Passwords are the main barrier we have to prevent intruders from entering our accounts. It protects us against hypothetical attackers who may use our records and services. Hackers can use different methods to steal those passwords, but we can also use different tools and recommendations to protect ourselves. In this article we echo a new malware that aims to use brute force to break passwords on popular platforms.
Brute force against content managers
There are many varieties of malware that we can come across online. Some aim to hijack our files, others gain access to information and spy on us, others steal our passwords … In this case we are facing a new threat that has been analyzed by Larry Cashdollar, a security researcher at Akamai Security .
In this case the objective of this new malware is to carry out brute force attacks against content managers , among which we can include WordPress, Drupal, Bitrix, OpenCart, Magento and services such as MySQL, PostgreSQL, SSH and FTP.
This security researcher found different roles in the threat. You can carry out a scan to detect other targets, as well as use brute force to try to access victims’ accounts on these platforms. Before that, he discovered that the malware installs the free Alternate Lite WordPress theme. The attacker replaced the cutomizer.php script with a file upload script that allows files to be retrieved on request.

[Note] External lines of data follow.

-- ==== Sys2Proof/Machine/Routes.lean ====
section
/-!
DEFINITION. Ports (R356, R357) and the loader's pass over route fixups (R73, R78, R79, R359, R394).
-/

namespace Sys2Proof.Machine

/-! ### Ports -/

/-- A port of a package. -/
def Pkg.port (k : Pkg) (n : BitVec 4) : Port := k.ports.get n.toFin
/-- Replaces a port. -/
def Pkg.putPort (k : Pkg) (n : BitVec 4) (x : Port) : Pkg := { k with ports := k.ports.set n.toFin x }

/-- Takes an up port down. -/
def Pkg.portDown (k : Pkg) (n : BitVec 4) : Pkg :=
  if (k.port n).mark = .up then k.putPort n { k.port n with mark := .down } else k

/-- Fabric messages on their way, with the context of their receiver. -/
def State.onWay (s : State) : List (CtxId × Msg) :=
  (s.teams ++ s.saved.map (·.team)).flatMap (fun t => (t.frq.filter (fun m => !m.delivered)).map (fun m => (t.ctx, m)))

/-- Whether the package routes between some packages cross a link, named by its two ends. -/
def State.routesCross (s : State) (a b : PkgNo × BitVec 4) (ps : List PkgNo) : Bool :=
  ps.any (fun p => ps.any (fun q => match s.tableRoute p q with
    | some r => r.contains a || r.contains b
    | none => false))

/-- Exchanges under way whose counts or rows travel over a link, with their contexts. -/
def State.exchangesOver (s : State) (a b : PkgNo × BitVec 4) : List CtxId :=
  s.exchanges.zipIdx.filterMap (fun e =>
    if e.1.joins.any (fun j => !j.done) && s.routesCross a b e.1.pkgs && s.pick (2 ^ 41 + e.2) 2 == 1 then
      (s.launch? e.1.launch).map (·.ctx)
    else none)

/-- Fabric barriers whose arrivals travel over a link, with their contexts. -/
def State.barsOver (s : State) (a b : PkgNo × BitVec 4) : List CtxId :=
  s.teams.filterMap (fun t => match t.wait with
    | .arrived true n _ => if s.routesCross a b (s.memberPkgs t n) && s.pick (2 ^ 43 + t.uid) 2 == 1 then some t.ctx else none
    | _ => none)

/-- The bytes that the copy row in progress of a team reads and writes. -/
def State.copyKeys (s : State) (t : Team) : List Nat :=
  match t.tiq, t.copies with
  | e :: _, c :: _ =>
    let i := e.tin s t false
    let n := (copyCount c.src c.srcWord).getD 0
    let got := fun (x : Chk (List Nat)) => match x with
      | .ok ks => ks
      | .error _ => []
    if c.rows ≤ c.row then []
    else if c.src.layout = 3 then
      (sparseBox c n).flatMap (fun b => got (i.sparseByte c.src .read .copy b.1) ++ got (i.sparseByte c.dst .write .copy b.2))
    else (copySites i c n).flatMap (fun x => got (x.map (fun y => y.src.keys ++ y.srcScale ++ y.dst.keys ++ y.dstScale ++ y.pad)))
  | _, _ => []

/-- Copies in progress on memory of another package whose way leads over a link, with their contexts. -/
def State.copiesOver (s : State) (a b : PkgNo × BitVec 4) : List CtxId :=
  s.teams.filterMap (fun t =>
    let ps := (((s.copyKeys t).filter isDevKey).map keyPkg).eraseDups
    if ps.any (fun p => s.routesCross a b [t.pkg, p]) && s.pick (2 ^ 44 + t.uid) 2 == 1 then some t.ctx else none)

/-- The contexts that lose a transfer when a link goes down: of the messages, exchanges, barriers and copies whose way leads
over it, a free choice is crossing at that moment. -/
def State.lostAt (s : State) (a b : PkgNo × BitVec 4) : List CtxId :=
  ((s.onWay.filter (fun cm => (cm.2.hops.contains a || cm.2.hops.contains b) && s.pick (2 ^ 40 + cm.2.order) 2 == 1)).map
    (·.1) ++ s.exchangesOver a b ++ s.barsOver a b ++ s.copiesOver a b).eraseDups

/-- An up link goes down at both ends; a transfer that crosses it is lost and its context ends (R357). -/
def State.dropLink (s : State) (pkg : PkgNo) (port : BitVec 4) : State :=
  let x := (s.pkg pkg).port port
  if x.mark = .up then
    let s1 := (s.modPkg pkg (fun k => k.portDown port)).modPkg x.peer (fun k =>
      if (k.port x.peerPort).peer = pkg ∧ (k.port x.peerPort).peerPort = port then k.portDown x.peerPort else k)
    s1.failCtxs pkg port.toNat .port (s.lostAt (pkg, port) (x.peer, x.peerPort))
  else s

/-- PORT_DOWN (R357). -/
def execPortDown (pkg : PkgNo) (port : BitVec 4) (s : State) : Host.Outcome State Fault Refusal := .next (s.dropLink pkg port)

/-- PORT_RETIRE (R357, R392): the routes of every package may change (R79, R359). -/
def execPortRetire (pkg : PkgNo) (port : BitVec 4) (s : State) : Host.Outcome State Fault Refusal :=
  let x := (s.pkg pkg).port port
  if x.mark = .down then
    let s := s.modPkg pkg (fun k => k.putPort port { x with mark := .retired })
    .next ({ s with pkgs := s.pkgs.map (fun (kp : Nat × Pkg) => (kp.1, kp.2.awaitPass)) }.report pkg ⟨none, port.toNat, .port⟩)
  else .next s

/-- PORT_TRAINING (R356, R357, Table 12.3): a port comes up, or fails to train and is down. -/
def execPortTraining (pkg : PkgNo) (port : BitVec 4) (peer : PkgNo) (peerPort : BitVec 4) (up comp : Bool) (s : State) :
    Host.Outcome State Fault Refusal :=
  if peer = pkg ∨ ((s.pkg pkg).port port).mark = .retired then .next s
  else .next ((if up then s else s.dropLink pkg port).modPkg pkg (fun k =>
    k.putPort port ⟨if up then .up else .down, peer, peerPort, up && comp⟩))

/-! ### Package routes -/

/-- The route literal of some hops (R77). -/
def routeWord (ps : List (BitVec 4)) : Word :=
  BitVec.ofNat 64 (ps.length * 2 ^ 56 + ps.zipIdx.foldl (fun a pi => a + pi.1.toNat * 16 ^ pi.2) 0)

/-- The literal that the package route table of `p` holds for package number `q` (R359). DESIGN CHOICE (log 117): beyond the
table's 4,096 entries the spec states no value, and the no-route value stands. -/
def State.fabLiteral (s : State) (p : PkgNo) (q : Nat) : Word :=
  if 4096 ≤ q then noRoute
  else match s.tableRoute p (BitVec.ofNat 12 q) with
  | some r => routeWord (r.map (·.2))
  | none => noRoute

/-! ### The pass -/

/-- The logical core that a turn table names for core `c`, or none outside the grid (R73). -/
def turnTarget (f : RouteFixup) (c : Nat) : Option Nat :=
  if f.abs then some (f.tgt.extractLsb' 0 8).toNat
  else
    let y := ((c / 16 : Nat) : Int) + (f.tgt.extractLsb' 8 8).toInt
    let x := ((c % 16 : Nat) : Int) + (f.tgt.extractLsb' 0 8).toInt
    if 0 ≤ y ∧ y < 16 ∧ 0 ≤ x ∧ x < 16 then some (y.toNat * 16 + x.toNat) else none

/-- Entry `n` of a turn table: die, cluster and core of the issuing core. -/
def State.turnEntry (s : State) (p : PkgNo) (f : RouteFixup) (n : Nat) : Word :=
  let m := ((s.pkg p).die (decide (512 ≤ n))).map (decide (256 ≤ n % 512))
  match turnTarget f (n % 256) with
  | some c => chosenTurn m (n % 256) c
  | none => noRoute

/-- The doublewords that a record patches in (R78). -/
def State.fixupWords (s : State) (p : PkgNo) (f : RouteFixup) : List Word :=
  match f.kind.toNat with
  | 2 => (List.range 1024).map (s.turnEntry p f)
  | 3 => [s.fabLiteral p (f.tgt.toNat % 4096)]
  | 4 => (List.range f.count.toNat).map (fun i => s.fabLiteral p (f.tgt.toNat % 4096 + i))
  | _ => []

/-- The address of a host access. -/
def targetAddr (h : HostTarget) : Nat :=
  match h with
  | .dev _ pa => pa.toNat
  | .host a => a.toNat

/-- Where doubleword `n` that a record patches stands: in the page of its location, 4 KiB pages being mapped apart. -/
def fixupPlace (f : RouteFixup) (n : Nat) : Option (HostTarget × Nat) :=
  let o := ((f.locs.head?.map targetAddr).getD 0) % 4096 + 8 * n
  if o / 4096 = 0 then f.locs.head?.map (fun h => (h, 8 * n)) else (f.locs[o / 4096]?).map (fun h => (h, o % 4096))

/-- Writes the doublewords of a record on the host path, from number `n` on. -/
def State.patchWords (s : State) (f : RouteFixup) (n : Nat) : List Word → State
  | [] => s
  | w :: ws =>
    (match fixupPlace f n with
     | some (h, off) => s.hostCells ((natToBytes 8 w.toNat).zipIdx.map (fun (bi : Byte × Nat) => (targetKey h (off + bi.2), bi.1)))
     | none => s).patchWords f (n + 1) ws

/-- The pass is done for some contexts: firmware no longer holds their launches. -/
def Pkg.passDone (k : Pkg) (cs : List CtxId) : Pkg :=
  { k with routed := k.routed ++ cs.filter (fun c => !k.routed.contains c),
           awaiting := k.awaiting.filter (fun c => !cs.contains c) }

/-- Teams to be placed or resumed on a package read what a pass has written since `first` (R79, log 74): no team ever reads a
route of before it. -/
def State.showPass (s : State) (p : PkgNo) (cs : List CtxId) (first : Nat) : State :=
  let ids := (s.writes.filter (fun w => decide (first ≤ w.id))).map (·.id)
  { s with
    launches := s.launches.map (fun l => if cs.contains l.ctx then { l with view0 := union l.view0 ids } else l),
    saved := s.saved.map (fun x => if cs.contains x.team.ctx && x.team.pkg == p then
      { x with team := { x.team with views := x.team.views.map (fun v => union v ids) } } else x) }

/-- ROUTE_FIXUP_PASS (R79, log 74): while no context launched from the image is placed on the package, every patched doubleword is
written from the current maps, and no other byte changes. The pass is one step; firmware holds the launches of the image until
the first one, and after a retirement until the next. -/
def execRouteFixupPass (pkg : PkgNo) (fixups : List RouteFixup) (s : State) : Host.Outcome State Fault Refusal :=
  if s.teams.any (fun t => t.pkg == pkg && fixups.any (fun f => f.ctxs.contains t.ctx)) then .next s
  else
    let cs := (fixups.flatMap (·.ctxs)).eraseDups
    let z := fixups.foldl (fun s f => s.patchWords f 0 (s.fixupWords pkg f)) s
    .next ((z.modPkg pkg (fun k => k.passDone cs)).showPass pkg cs s.nextId)

end Sys2Proof.Machine
end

Once the files are where the attacker wants, the malware contacts the command and control server to receive a list of targets and logins. If the system acts as a scanner, it will try to determine if the target is running WordPress. Otherwise, a brute force attack will be carried out . Before that, the malware collects user data to generate a list of credentials.
According to Larry Cashdollar, the malware analyzes tags, such as author, email and other identifiers, to generate these word lists. Doing so adds an element of personalized victim targeting.
What to do to avoid being victims of this problem
Keep in mind that this time we are facing a threat that attacks platforms like WordPress . However, we may encounter a brute force attack that puts our passwords at risk in any other program or system that we use.
It is very important to always have strong and complex passwords . As we see in this case, they mainly use user data to generate possible credentials and thus attack with multiple combinations. It is vital that our password is unique, that we do not use it anywhere else, that it has letters (upper and lower case), numbers and other special symbols. All this must be random.
Also, as we have seen in this case, we must be careful with the software we install. We must always add programs or any installation from official sources. We must take care of the software that we install in the system.
On the other hand, something that is also necessary is to keep the equipment updated correctly. We must have all the security patches and thus correct possible existing vulnerabilities.